_What is being asked_:
Every entry, from first to last, is to be written out exactly.
________________________
/-- `EXTENT_ASSIGN` of a good range takes the lowest free extent, which is the model's choice among the free ones. -/
theorem extentAssign_good {g : Region} {n : Nat} (hen : c.pool.en = true)
    (hregion : c.region? (bits 11 0 x.desc.c) = some g) (hrange : c.Assignable x g) (hld : bits 3 0 x.desc.a < c.boot.image.lds) (hfree : tfree c.pool.extents 16384 0 = some n)
    (hlive : g.revoking = false) :
    c.extentAssign x =
      (((c.upPool fun p => { p with extents := tset n x.desc.newExtent p.extents }).upExt fun y => { y with
        dcEvents := y.dcEvents ++ [(bits 3 0 x.desc.a, true, x.desc.b.toNat, x.desc.e.toNat)] }).jExtent n).succeed
          x.no n 0 := by
  obtain ⟨hbase, hoffset, hlength, hsome, hinRegion, hinSpace, hclear⟩ := hrange
  have hclear' : (c.pool.extents.all fun e => e.2.ld ≠ bits 3 0 x.desc.a || e.2.dpa + e.2.len ≤ x.desc.b.toNat ||
      x.desc.b.toNat + x.desc.e.toNat ≤ e.2.dpa) = true :=
    List.all_eq_true.2 fun e he => by
      simpa [Decidable.imp_iff_not_or, or_assoc] using hclear e he
  simp only [Core.extentAssign, hregion]
  rw [checked_many]
  · simp only [hfree]
    rfl
  · simp only [List.mem_cons, List.not_mem_nil, or_false, forall_eq_or_imp, forall_eq, hclear', hfree, hlive, hbase,
      hoffset, hlength, hsome, hinRegion, hinSpace, hld]
    exact ⟨hen, rfl, rfl, rfl⟩

/-- Extent `n` is marked for withdrawal by the command in slot `no`. -/
def Core.withdrawing (no n : Nat) (c : Core) : Core :=
  c.upPool fun p => { p with
    extents := tmod n (fun e => { e with withdrawing := true, withdrawer := some no }) p.extents }

/-- `EXTENT_WITHDRAW` marks its extent, and ends when no decoded request is held for it. -/
theorem extentWithdraw_marks {e : Extent} (hen : c.pool.en = true)
    (hext : tget (bits 13 0 x.desc.a) c.pool.extents = some e) (hlive : e.withdrawing = false) :
    c.extentWithdraw x =
      let d := c.withdrawing x.no (bits 13 0 x.desc.a)
      if (tget (bits 13 0 x.desc.a) d.pool.extents).any fun e => d.extentBusy e then d
      else d.endWithdraw (bits 13 0 x.desc.a) := by
  unfold Core.extentWithdraw
  exact checked_many (by simp [Core.poolCmdOk, hen, hext, hlive])

/-- A withdrawal ends when the last decoded request has completed. -/
theorem extentWithdrawDrained_idle {no : Nat} {e : Nat × Extent}
    (hext : c.pool.extents.find? (fun e => e.2.withdrawer = some no && e.2.withdrawing) = some e)
    (hidle : c.extentBusy e.2 = false) : c.extentWithdrawDrained no = c.endWithdraw e.1 := by
  simp only [Core.extentWithdrawDrained, hext, hidle, Bool.false_eq_true, if_false]

end

/-- Settles O56: an access is in an extent or in none; a command's checks pass. -/
theorem cxlAndExtents : Obligations.CxlAndExtents := by
  refine ⟨fun s ld dpa t data => ⟨fun n e hext hserves hlive hright hhold => ?_,
      fun n e hext hserves hlive hright hfallow hhold => ?_, fun hext => ⟨?_, ?_⟩⟩,
    fun s no x => ⟨fun g n hx hen hregion hbase hoffset hlength hsome hinRegion hinSpace hclear hld hfree hlive => ?_,
      fun e hx hen hext hlive => ?_, fun e hext hidle => ?_⟩⟩
  · exact onRun_settled (cxlAccess_read hext hserves hlive hright hhold)
  · exact onRun_settled (cxlAccess_write hext hserves hlive hright hfallow hhold)
  · exact onRun_settled (cxlAccess_outside hext)
  · exact onRun_settled (cxlAccess_outside hext)
  · obtain rfl := ready_no hx
    exact onRun_performs hx (extentAssign_good (x := { x with started := true })
      hen hregion ⟨hbase, hoffset, hlength, hsome, hinRegion, hinSpace, hclear⟩ hld hfree hlive)
  · obtain rfl := ready_no hx
    exact onRun_performs hx (extentWithdraw_marks (x := { x with started := true }) hen hext hlive)
  · exact onRun_settled (extentWithdrawDrained_idle hext hidle)

/-! ### Near-memory commands (R543-R545) -/

section
variable {x : Slot} {c : Core}

/-- The region that a near-memory command names first: what it writes, or compares. -/
def Desc.nmDst (d : Desc) : Nat := bits 11 0 d.a

/-- Its source region. -/
def Desc.nmSrc (d : Desc) : Nat := bits 27 16 d.a

/-- What a command reads of its source. -/
def Core.readSrc (x : Slot) (ld : Nat) (c : Core) : Bytes × Core := c.poolRead x.desc.nmSrc ld x.desc.d.toNat x.desc.c.toNat

/-- What it reads of its first region. -/
def Core.readDst (x : Slot) (ld : Nat) (c : Core) : Bytes × Core := c.poolRead x.desc.nmDst ld x.desc.b.toNat x.desc.c.toNat

/-- `NM_FILL` fills its range with the pattern. -/
theorem nmFill_ok (h : firstFail (c.nmChecks x 8 x.desc.c.toNat [] (some (x.desc.nmDst, x.desc.b.toNat))) = none) :
    c.nmFill x = (c.poolWrite x.desc.nmDst (c.ldOf x) x.desc.b.toNat
      ((List.replicate (x.desc.c.toNat / 8) (leBytes 8 x.desc.d.toNat)).flatten)).succeed x.no x.desc.c.toNat 0 := by
  unfold Core.nmFill
  exact checked_none h

/-- `NM_COPY` writes what it reads of its source. -/
theorem nmCopy_ok (h : firstFail (c.nmChecks x 1 x.desc.c.toNat [(x.desc.nmSrc, x.desc.d.toNat)]
      (some (x.desc.nmDst, x.desc.b.toNat))) = none) :
    c.nmCopy x = ((c.readSrc x (c.ldOf x)).2.poolWrite x.desc.nmDst (c.ldOf x) x.desc.b.toNat
      (c.readSrc x (c.ldOf x)).1).succeed x.no x.desc.c.toNat 0 := by
  unfold Core.nmCopy
  exact checked_none h

/-- What an `NM_COMPARE` reads: its first region, then its source. -/
def Core.readBoth (x : Slot) (c : Core) : Bytes × Bytes × Core :=
  let a := c.readDst x (c.ldOf x)
  let b := a.2.readSrc x (c.ldOf x)
  (a.1, b.1, b.2)

/-- The checks of an `NM_COMPARE`. -/
def Core.compareChecks (x : Slot) (c : Core) : List (Bool × Status) :=
  c.nmChecks x 1 x.desc.c.toNat [(x.desc.nmDst, x.desc.b.toNat), (x.desc.nmSrc, x.desc.d.toNat)] none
________________________
_Exercise answer_:
/-- `EXTENT_ASSIGN` of a good range takes the lowest free extent, which is the model's choice among the free ones. -/
theorem extentAssign_good {g : Region} {n : Nat} (hen : c.pool.en = true)
    (hregion : c.region? (bits 11 0 x.desc.c) = some g) (hrange : c.Assignable x g) (hld : bits 3 0 x.desc.a < c.boot.image.lds) (hfree : tfree c.pool.extents 16384 0 = some n)
    (hlive : g.revoking = false) :
    c.extentAssign x =
      (((c.upPool fun p => { p with extents := tset n x.desc.newExtent p.extents }).upExt fun y => { y with
        dcEvents := y.dcEvents ++ [(bits 3 0 x.desc.a, true, x.desc.b.toNat, x.desc.e.toNat)] }).jExtent n).succeed
          x.no n 0 := by
  obtain ⟨hbase, hoffset, hlength, hsome, hinRegion, hinSpace, hclear⟩ := hrange
  have hclear' : (c.pool.extents.all fun e => e.2.ld ≠ bits 3 0 x.desc.a || e.2.dpa + e.2.len ≤ x.desc.b.toNat ||
      x.desc.b.toNat + x.desc.e.toNat ≤ e.2.dpa) = true :=
    List.all_eq_true.2 fun e he => by
      simpa [Decidable.imp_iff_not_or, or_assoc] using hclear e he
  simp only [Core.extentAssign, hregion]
  rw [checked_many]
  · simp only [hfree]
    rfl
  · simp only [List.mem_cons, List.not_mem_nil, or_false, forall_eq_or_imp, forall_eq, hclear', hfree, hlive, hbase,
      hoffset, hlength, hsome, hinRegion, hinSpace, hld]
    exact ⟨hen, rfl, rfl, rfl⟩

/-- Extent `n` is marked for withdrawal by the command in slot `no`. -/
def Core.withdrawing (no n : Nat) (c : Core) : Core :=
  c.upPool fun p => { p with
    extents := tmod n (fun e => { e with withdrawing := true, withdrawer := some no }) p.extents }

/-- `EXTENT_WITHDRAW` marks its extent, and ends when no decoded request is held for it. -/
theorem extentWithdraw_marks {e : Extent} (hen : c.pool.en = true)
    (hext : tget (bits 13 0 x.desc.a) c.pool.extents = some e) (hlive : e.withdrawing = false) :
    c.extentWithdraw x =
      let d := c.withdrawing x.no (bits 13 0 x.desc.a)
      if (tget (bits 13 0 x.desc.a) d.pool.extents).any fun e => d.extentBusy e then d
      else d.endWithdraw (bits 13 0 x.desc.a) := by
  unfold Core.extentWithdraw
  exact checked_many (by simp [Core.poolCmdOk, hen, hext, hlive])

/-- A withdrawal ends when the last decoded request has completed. -/
theorem extentWithdrawDrained_idle {no : Nat} {e : Nat × Extent}
    (hext : c.pool.extents.find? (fun e => e.2.withdrawer = some no && e.2.withdrawing) = some e)
    (hidle : c.extentBusy e.2 = false) : c.extentWithdrawDrained no = c.endWithdraw e.1 := by
  simp only [Core.extentWithdrawDrained, hext, hidle, Bool.false_eq_true, if_false]

end

/-- Settles O56: an access is in an extent or in none; a command's checks pass. -/
theorem cxlAndExtents : Obligations.CxlAndExtents := by
  refine ⟨fun s ld dpa t data => ⟨fun n e hext hserves hlive hright hhold => ?_,
      fun n e hext hserves hlive hright hfallow hhold => ?_, fun hext => ⟨?_, ?_⟩⟩,
    fun s no x => ⟨fun g n hx hen hregion hbase hoffset hlength hsome hinRegion hinSpace hclear hld hfree hlive => ?_,
      fun e hx hen hext hlive => ?_, fun e hext hidle => ?_⟩⟩
  · exact onRun_settled (cxlAccess_read hext hserves hlive hright hhold)
  · exact onRun_settled (cxlAccess_write hext hserves hlive hright hfallow hhold)
  · exact onRun_settled (cxlAccess_outside hext)
  · exact onRun_settled (cxlAccess_outside hext)
  · obtain rfl := ready_no hx
    exact onRun_performs hx (extentAssign_good (x := { x with started := true })
      hen hregion ⟨hbase, hoffset, hlength, hsome, hinRegion, hinSpace, hclear⟩ hld hfree hlive)
  · obtain rfl := ready_no hx
    exact onRun_performs hx (extentWithdraw_marks (x := { x with started := true }) hen hext hlive)
  · exact onRun_settled (extentWithdrawDrained_idle hext hidle)

/-! ### Near-memory commands (R543-R545) -/

section
variable {x : Slot} {c : Core}

/-- The region that a near-memory command names first: what it writes, or compares. -/
def Desc.nmDst (d : Desc) : Nat := bits 11 0 d.a

/-- Its source region. -/
def Desc.nmSrc (d : Desc) : Nat := bits 27 16 d.a

/-- What a command reads of its source. -/
def Core.readSrc (x : Slot) (ld : Nat) (c : Core) : Bytes × Core := c.poolRead x.desc.nmSrc ld x.desc.d.toNat x.desc.c.toNat

/-- What it reads of its first region. -/
def Core.readDst (x : Slot) (ld : Nat) (c : Core) : Bytes × Core := c.poolRead x.desc.nmDst ld x.desc.b.toNat x.desc.c.toNat

/-- `NM_FILL` fills its range with the pattern. -/
theorem nmFill_ok (h : firstFail (c.nmChecks x 8 x.desc.c.toNat [] (some (x.desc.nmDst, x.desc.b.toNat))) = none) :
    c.nmFill x = (c.poolWrite x.desc.nmDst (c.ldOf x) x.desc.b.toNat
      ((List.replicate (x.desc.c.toNat / 8) (leBytes 8 x.desc.d.toNat)).flatten)).succeed x.no x.desc.c.toNat 0 := by
  unfold Core.nmFill
  exact checked_none h

/-- `NM_COPY` writes what it reads of its source. -/
theorem nmCopy_ok (h : firstFail (c.nmChecks x 1 x.desc.c.toNat [(x.desc.nmSrc, x.desc.d.toNat)]
      (some (x.desc.nmDst, x.desc.b.toNat))) = none) :
    c.nmCopy x = ((c.readSrc x (c.ldOf x)).2.poolWrite x.desc.nmDst (c.ldOf x) x.desc.b.toNat
      (c.readSrc x (c.ldOf x)).1).succeed x.no x.desc.c.toNat 0 := by
  unfold Core.nmCopy
  exact checked_none h

/-- What an `NM_COMPARE` reads: its first region, then its source. -/
def Core.readBoth (x : Slot) (c : Core) : Bytes × Bytes × Core :=
  let a := c.readDst x (c.ldOf x)
  let b := a.2.readSrc x (c.ldOf x)
  (a.1, b.1, b.2)

/-- The checks of an `NM_COMPARE`. -/
def Core.compareChecks (x : Slot) (c : Core) : List (Bool × Status) :=
  c.nmChecks x 1 x.desc.c.toNat [(x.desc.nmDst, x.desc.b.toNat), (x.desc.nmSrc, x.desc.d.toNat)] none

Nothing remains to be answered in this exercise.